● **Work to be completed**:
The response should be the lines of the data, starting at the first and ending at the one that contains "theorem post_ru (s", copied without change.

(Saved entries)
/-! ## Machine/Ops.lean -/

@[simp] theorem post_pending (s : State) (kind : EventKind) (door : Option DoorId) (zone : Option ZoneId) (channel : Option ChannelId) (subject : Option Subject) (reason : Option Nat) :
    (State.post s kind door zone channel subject reason).pending = s.pending := by
  simp [State.post]
@[simp] theorem post_rm (s : State) (kind : EventKind) (door : Option DoorId) (zone : Option ZoneId) (channel : Option ChannelId) (subject : Option Subject) (reason : Option Nat) :
    (State.post s kind door zone channel subject reason).rm = s.rm := by
  simp [State.post]
@[simp] theorem post_fc (s : State) (kind : EventKind) (door : Option DoorId) (zone : Option ZoneId) (channel : Option ChannelId) (subject : Option Subject) (reason : Option Nat) :
    (State.post s kind door zone channel subject reason).fc = s.fc := by
  simp [State.post]
@[simp] theorem post_csu (s : State) (kind : EventKind) (door : Option DoorId) (zone : Option ZoneId) (channel : Option ChannelId) (subject : Option Subject) (reason : Option Nat) :
    (State.post s kind door zone channel subject reason).csu = s.csu := by
  simp [State.post]
@[simp] theorem post_csc (s : State) (kind : EventKind) (door : Option DoorId) (zone : Option ZoneId) (channel : Option ChannelId) (subject : Option Subject) (reason : Option Nat) :
    (State.post s kind door zone channel subject reason).csc = s.csc := by
  simp [State.post]
@[simp] theorem post_pe (s : State) (kind : EventKind) (door : Option DoorId) (zone : Option ZoneId) (channel : Option ChannelId) (subject : Option Subject) (reason : Option Nat) :
    (State.post s kind door zone channel subject reason).pe = s.pe := by
  simp [State.post]
@[simp] theorem post_dc (s : State) (kind : EventKind) (door : Option DoorId) (zone : Option ZoneId) (channel : Option ChannelId) (subject : Option Subject) (reason : Option Nat) :
    (State.post s kind door zone channel subject reason).dc = s.dc := by
  simp [State.post]
@[simp] theorem post_ru (s : State) (kind : EventKind) (door : Option DoorId) (zone : Option ZoneId) (channel : Option ChannelId) (subject : Option Subject) (reason : Option Nat) :
    (State.post s kind door zone channel subject reason).ru = s.ru := by
  simp [State.post]
@[simp] theorem post_sc (s : State) (kind : EventKind) (door : Option DoorId) (zone : Option ZoneId) (channel : Option ChannelId) (subject : Option Subject) (reason : Option Nat) :
    (State.post s kind door zone channel subject reason).sc = s.sc := by
  simp [State.post]
@[simp] theorem post_sau (s : State) (kind : EventKind) (door : Option DoorId) (zone : Option ZoneId) (channel : Option ChannelId) (subject : Option Subject) (reason : Option Nat) :
    (State.post s kind door zone channel subject reason).sau = s.sau := by
  simp [State.post]
@[simp] theorem placeOriginated_pending (s : State) (f : Frame) :
    (State.placeOriginated s f).pending = s.pending := by
  unfold State.placeOriginated; dsimp only; (repeat' split) <;> simp
@[simp] theorem placeOriginated_fc (s : State) (f : Frame) :
    (State.placeOriginated s f).fc = s.fc := by
  unfold State.placeOriginated; dsimp only; (repeat' split) <;> simp
@[simp] theorem placeOriginated_csu (s : State) (f : Frame) :
    (State.placeOriginated s f).csu = s.csu := by
  unfold State.placeOriginated; dsimp only; (repeat' split) <;> simp
@[simp] theorem placeOriginated_csc (s : State) (f : Frame) :
    (State.placeOriginated s f).csc = s.csc := by
  unfold State.placeOriginated; dsimp only; (repeat' split) <;> simp
@[simp] theorem placeOriginated_pe (s : State) (f : Frame) :
    (State.placeOriginated s f).pe = s.pe := by
  unfold State.placeOriginated; dsimp only; (repeat' split) <;> simp
@[simp] theorem placeOriginated_dc (s : State) (f : Frame) :
    (State.placeOriginated s f).dc = s.dc := by
  unfold State.placeOriginated; dsimp only; (repeat' split) <;> simp
@[simp] theorem placeOriginated_ru (s : State) (f : Frame) :
    (State.placeOriginated s f).ru = s.ru := by
  unfold State.placeOriginated; dsimp only; (repeat' split) <;> simp
@[simp] theorem placeOriginated_sc (s : State) (f : Frame) :
    (State.placeOriginated s f).sc = s.sc := by
  unfold State.placeOriginated; dsimp only; (repeat' split) <;> simp
@[simp] theorem placeOriginated_sau (s : State) (f : Frame) :
    (State.placeOriginated s f).sau = s.sau := by
  unfold State.placeOriginated; dsimp only; (repeat' split) <;> simp
@[simp] theorem drive_pending (s : State) (dst : DevIx) (o : Output) :
    (State.drive s dst o).pending = s.pending := by
  unfold State.drive; split <;> simp
@[simp] theorem drive_fc (s : State) (dst : DevIx) (o : Output) :
    (State.drive s dst o).fc = s.fc := by
  unfold State.drive; split <;> simp
@[simp] theorem drive_csu (s : State) (dst : DevIx) (o : Output) :
    (State.drive s dst o).csu = s.csu := by
  unfold State.drive; split <;> simp
@[simp] theorem drive_csc (s : State) (dst : DevIx) (o : Output) :
    (State.drive s dst o).csc = s.csc := by
  unfold State.drive; split <;> simp
@[simp] theorem drive_pe (s : State) (dst : DevIx) (o : Output) :
    (State.drive s dst o).pe = s.pe := by
  unfold State.drive; split <;> simp
@[simp] theorem drive_dc (s : State) (dst : DevIx) (o : Output) :
    (State.drive s dst o).dc = s.dc := by
  unfold State.drive; split <;> simp
@[simp] theorem drive_ru (s : State) (dst : DevIx) (o : Output) :
    (State.drive s dst o).ru = s.ru := by
  unfold State.drive; split <;> simp
@[simp] theorem drive_sc (s : State) (dst : DevIx) (o : Output) :
    (State.drive s dst o).sc = s.sc := by
  unfold State.drive; split <;> simp
@[simp] theorem drive_sau (s : State) (dst : DevIx) (o : Output) :
    (State.drive s dst o).sau = s.sau := by
  unfold State.drive; split <;> simp
@[simp] theorem driveOpt_pending (s : State) (dst : Option DevIx) (o : Output) :
    (State.driveOpt s dst o).pending = s.pending := by
  unfold State.driveOpt; split <;> simp
@[simp] theorem driveOpt_fc (s : State) (dst : Option DevIx) (o : Output) :
    (State.driveOpt s dst o).fc = s.fc := by
  unfold State.driveOpt; split <;> simp
@[simp] theorem driveOpt_csu (s : State) (dst : Option DevIx) (o : Output) :
    (State.driveOpt s dst o).csu = s.csu := by
  unfold State.driveOpt; split <;> simp
@[simp] theorem driveOpt_csc (s : State) (dst : Option DevIx) (o : Output) :
    (State.driveOpt s dst o).csc = s.csc := by
  unfold State.driveOpt; split <;> simp
@[simp] theorem driveOpt_pe (s : State) (dst : Option DevIx) (o : Output) :
    (State.driveOpt s dst o).pe = s.pe := by
  unfold State.driveOpt; split <;> simp
@[simp] theorem driveOpt_dc (s : State) (dst : Option DevIx) (o : Output) :
    (State.driveOpt s dst o).dc = s.dc := by
  unfold State.driveOpt; split <;> simp
@[simp] theorem driveOpt_ru (s : State) (dst : Option DevIx) (o : Output) :
    (State.driveOpt s dst o).ru = s.ru := by
  unfold State.driveOpt; split <;> simp
@[simp] theorem driveOpt_sc (s : State) (dst : Option DevIx) (o : Output) :
    (State.driveOpt s dst o).sc = s.sc := by
  unfold State.driveOpt; split <;> simp
@[simp] theorem driveOpt_sau (s : State) (dst : Option DevIx) (o : Output) :
    (State.driveOpt s dst o).sau = s.sau := by
  unfold State.driveOpt; split <;> simp
@[simp] theorem display_pending (s : State) (reader : DevIx) (m : Message) :
    (State.display s reader m).pending = s.pending := by
  simp [State.display]
@[simp] theorem display_fc (s : State) (reader : DevIx) (m : Message) :
    (State.display s reader m).fc = s.fc := by
  simp [State.display]
@[simp] theorem display_csu (s : State) (reader : DevIx) (m : Message) :
    (State.display s reader m).csu = s.csu := by
  simp [State.display]
@[simp] theorem display_csc (s : State) (reader : DevIx) (m : Message) :
    (State.display s reader m).csc = s.csc := by
  simp [State.display]
@[simp] theorem display_pe (s : State) (reader : DevIx) (m : Message) :
    (State.display s reader m).pe = s.pe := by
  simp [State.display]
@[simp] theorem display_dc (s : State) (reader : DevIx) (m : Message) :
    (State.display s reader m).dc = s.dc := by
  simp [State.display]
@[simp] theorem display_ru (s : State) (reader : DevIx) (m : Message) :
    (State.display s reader m).ru = s.ru := by
  simp [State.display]
@[simp] theorem display_sc (s : State) (reader : DevIx) (m : Message) :
    (State.display s reader m).sc = s.sc := by
  simp [State.display]
@[simp] theorem display_sau (s : State) (reader : DevIx) (m : Message) :
    (State.display s reader m).sau = s.sau := by
  simp [State.display]
@[simp] theorem toneTo_pending (s : State) (p : DevRole → Bool) (t : Tone) :
    (State.toneTo s p t).pending = s.pending := by
  unfold State.toneTo; exact foldl_keeps State.pending _ (by intros; (repeat' split) <;> simp) _ _
@[simp] theorem toneTo_fc (s : State) (p : DevRole → Bool) (t : Tone) :
    (State.toneTo s p t).fc = s.fc := by
  unfold State.toneTo; exact foldl_keeps State.fc _ (by intros; (repeat' split) <;> simp) _ _
@[simp] theorem toneTo_csu (s : State) (p : DevRole → Bool) (t : Tone) :
    (State.toneTo s p t).csu = s.csu := by
  unfold State.toneTo; exact foldl_keeps State.csu _ (by intros; (repeat' split) <;> simp) _ _
@[simp] theorem toneTo_csc (s : State) (p : DevRole → Bool) (t : Tone) :
    (State.toneTo s p t).csc = s.csc := by
  unfold State.toneTo; exact foldl_keeps State.csc _ (by intros; (repeat' split) <;> simp) _ _
@[simp] theorem toneTo_pe (s : State) (p : DevRole → Bool) (t : Tone) :
    (State.toneTo s p t).pe = s.pe := by
  unfold State.toneTo; exact foldl_keeps State.pe _ (by intros; (repeat' split) <;> simp) _ _
@[simp] theorem toneTo_dc (s : State) (p : DevRole → Bool) (t : Tone) :
    (State.toneTo s p t).dc = s.dc := by
  unfold State.toneTo; exact foldl_keeps State.dc _ (by intros; (repeat' split) <;> simp) _ _
@[simp] theorem toneTo_ru (s : State) (p : DevRole → Bool) (t : Tone) :
    (State.toneTo s p t).ru = s.ru := by
  unfold State.toneTo; exact foldl_keeps State.ru _ (by intros; (repeat' split) <;> simp) _ _
@[simp] theorem toneTo_sc (s : State) (p : DevRole → Bool) (t : Tone) :
    (State.toneTo s p t).sc = s.sc := by
  unfold State.toneTo; exact foldl_keeps State.sc _ (by intros; (repeat' split) <;> simp) _ _
@[simp] theorem toneTo_sau (s : State) (p : DevRole → Bool) (t : Tone) :
    (State.toneTo s p t).sau = s.sau := by
  unfold State.toneTo; exact foldl_keeps State.sau _ (by intros; (repeat' split) <;> simp) _ _
@[simp] theorem forward_pending (s : State) (c : ForwardCopy) :
    (State.forward s c).pending = s.pending := by
  unfold State.forward; split <;> simp
@[simp] theorem forward_rm (s : State) (c : ForwardCopy) :
    (State.forward s c).rm = s.rm := by
  unfold State.forward; split <;> simp
@[simp] theorem forward_fc (s : State) (c : ForwardCopy) :
    (State.forward s c).fc = s.fc := by
  unfold State.forward; split <;> simp
@[simp] theorem forward_csu (s : State) (c : ForwardCopy) :
    (State.forward s c).csu = s.csu := by
  unfold State.forward; split <;> simp
@[simp] theorem forward_csc (s : State) (c : ForwardCopy) :
    (State.forward s c).csc = s.csc := by
  unfold State.forward; split <;> simp
@[simp] theorem forward_pe (s : State) (c : ForwardCopy) :
    (State.forward s c).pe = s.pe := by
  unfold State.forward; split <;> simp
@[simp] theorem forward_dc (s : State) (c : ForwardCopy) :
    (State.forward s c).dc = s.dc := by
  unfold State.forward; split <;> simp
@[simp] theorem forward_ru (s : State) (c : ForwardCopy) :
    (State.forward s c).ru = s.ru := by
  unfold State.forward; split <;> simp
@[simp] theorem forward_sc (s : State) (c : ForwardCopy) :
    (State.forward s c).sc = s.sc := by
  unfold State.forward; split <;> simp
@[simp] theorem forward_sau (s : State) (c : ForwardCopy) :
    (State.forward s c).sau = s.sau := by
  unfold State.forward; split <;> simp
@[simp] theorem takeLoop_pending (s : State) :
    (State.takeLoop s).pending = s.pending := by
  unfold State.takeLoop; (repeat' split) <;> simp
@[simp] theorem takeLoop_fc (s : State) :
    (State.takeLoop s).fc = s.fc := by
  unfold State.takeLoop; (repeat' split) <;> simp
@[simp] theorem takeLoop_csu (s : State) :
    (State.takeLoop s).csu = s.csu := by
  unfold State.takeLoop; (repeat' split) <;> simp
@[simp] theorem takeLoop_csc (s : State) :
    (State.takeLoop s).csc = s.csc := by
  unfold State.takeLoop; (repeat' split) <;> simp
@[simp] theorem takeLoop_pe (s : State) :
    (State.takeLoop s).pe = s.pe := by
  unfold State.takeLoop; (repeat' split) <;> simp
@[simp] theorem takeLoop_dc (s : State) :
    (State.takeLoop s).dc = s.dc := by
  unfold State.takeLoop; (repeat' split) <;> simp
@[simp] theorem takeLoop_ru (s : State) :
    (State.takeLoop s).ru = s.ru := by
  unfold State.takeLoop; (repeat' split) <;> simp
@[simp] theorem takeLoop_sc (s : State) :
    (State.takeLoop s).sc = s.sc := by
  unfold State.takeLoop; (repeat' split) <;> simp
@[simp] theorem takeLoop_sau (s : State) :
    (State.takeLoop s).sau = s.sau := by
  unfold State.takeLoop; (repeat' split) <;> simp
@[simp] theorem takeLoop_sp (s : State) :
    (State.takeLoop s).sp = s.sp := by
  unfold State.takeLoop; (repeat' split) <;> simp
@[simp] theorem settle_pending (s : State) :
    (State.settle s).pending = s.pending := by
  simp [State.settle]
@[simp] theorem settle_fc (s : State) :
    (State.settle s).fc = s.fc := by
  simp [State.settle]
@[simp] theorem settle_csu (s : State) :
    (State.settle s).csu = s.csu := by
  simp [State.settle]
@[simp] theorem settle_csc (s : State) :
    (State.settle s).csc = s.csc := by
  simp [State.settle]
@[simp] theorem settle_pe (s : State) :
    (State.settle s).pe = s.pe := by
  simp [State.settle]
@[simp] theorem settle_dc (s : State) :
    (State.settle s).dc = s.dc := by
  simp [State.settle]
@[simp] theorem settle_ru (s : State) :
    (State.settle s).ru = s.ru := by
  simp [State.settle]
@[simp] theorem settle_sc (s : State) :
    (State.settle s).sc = s.sc := by
  simp [State.settle]
@[simp] theorem settle_sau (s : State) :
    (State.settle s).sau = s.sau := by
  simp [State.settle]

● **Your solution**:
/-! ## Machine/Ops.lean -/

@[simp] theorem post_pending (s : State) (kind : EventKind) (door : Option DoorId) (zone : Option ZoneId) (channel : Option ChannelId) (subject : Option Subject) (reason : Option Nat) :
    (State.post s kind door zone channel subject reason).pending = s.pending := by
  simp [State.post]
@[simp] theorem post_rm (s : State) (kind : EventKind) (door : Option DoorId) (zone : Option ZoneId) (channel : Option ChannelId) (subject : Option Subject) (reason : Option Nat) :
    (State.post s kind door zone channel subject reason).rm = s.rm := by
  simp [State.post]
@[simp] theorem post_fc (s : State) (kind : EventKind) (door : Option DoorId) (zone : Option ZoneId) (channel : Option ChannelId) (subject : Option Subject) (reason : Option Nat) :
    (State.post s kind door zone channel subject reason).fc = s.fc := by
  simp [State.post]
@[simp] theorem post_csu (s : State) (kind : EventKind) (door : Option DoorId) (zone : Option ZoneId) (channel : Option ChannelId) (subject : Option Subject) (reason : Option Nat) :
    (State.post s kind door zone channel subject reason).csu = s.csu := by
  simp [State.post]
@[simp] theorem post_csc (s : State) (kind : EventKind) (door : Option DoorId) (zone : Option ZoneId) (channel : Option ChannelId) (subject : Option Subject) (reason : Option Nat) :
    (State.post s kind door zone channel subject reason).csc = s.csc := by
  simp [State.post]
@[simp] theorem post_pe (s : State) (kind : EventKind) (door : Option DoorId) (zone : Option ZoneId) (channel : Option ChannelId) (subject : Option Subject) (reason : Option Nat) :
    (State.post s kind door zone channel subject reason).pe = s.pe := by
  simp [State.post]
@[simp] theorem post_dc (s : State) (kind : EventKind) (door : Option DoorId) (zone : Option ZoneId) (channel : Option ChannelId) (subject : Option Subject) (reason : Option Nat) :
    (State.post s kind door zone channel subject reason).dc = s.dc := by
  simp [State.post]
@[simp] theorem post_ru (s : State) (kind : EventKind) (door : Option DoorId) (zone : Option ZoneId) (channel : Option ChannelId) (subject : Option Subject) (reason : Option Nat) :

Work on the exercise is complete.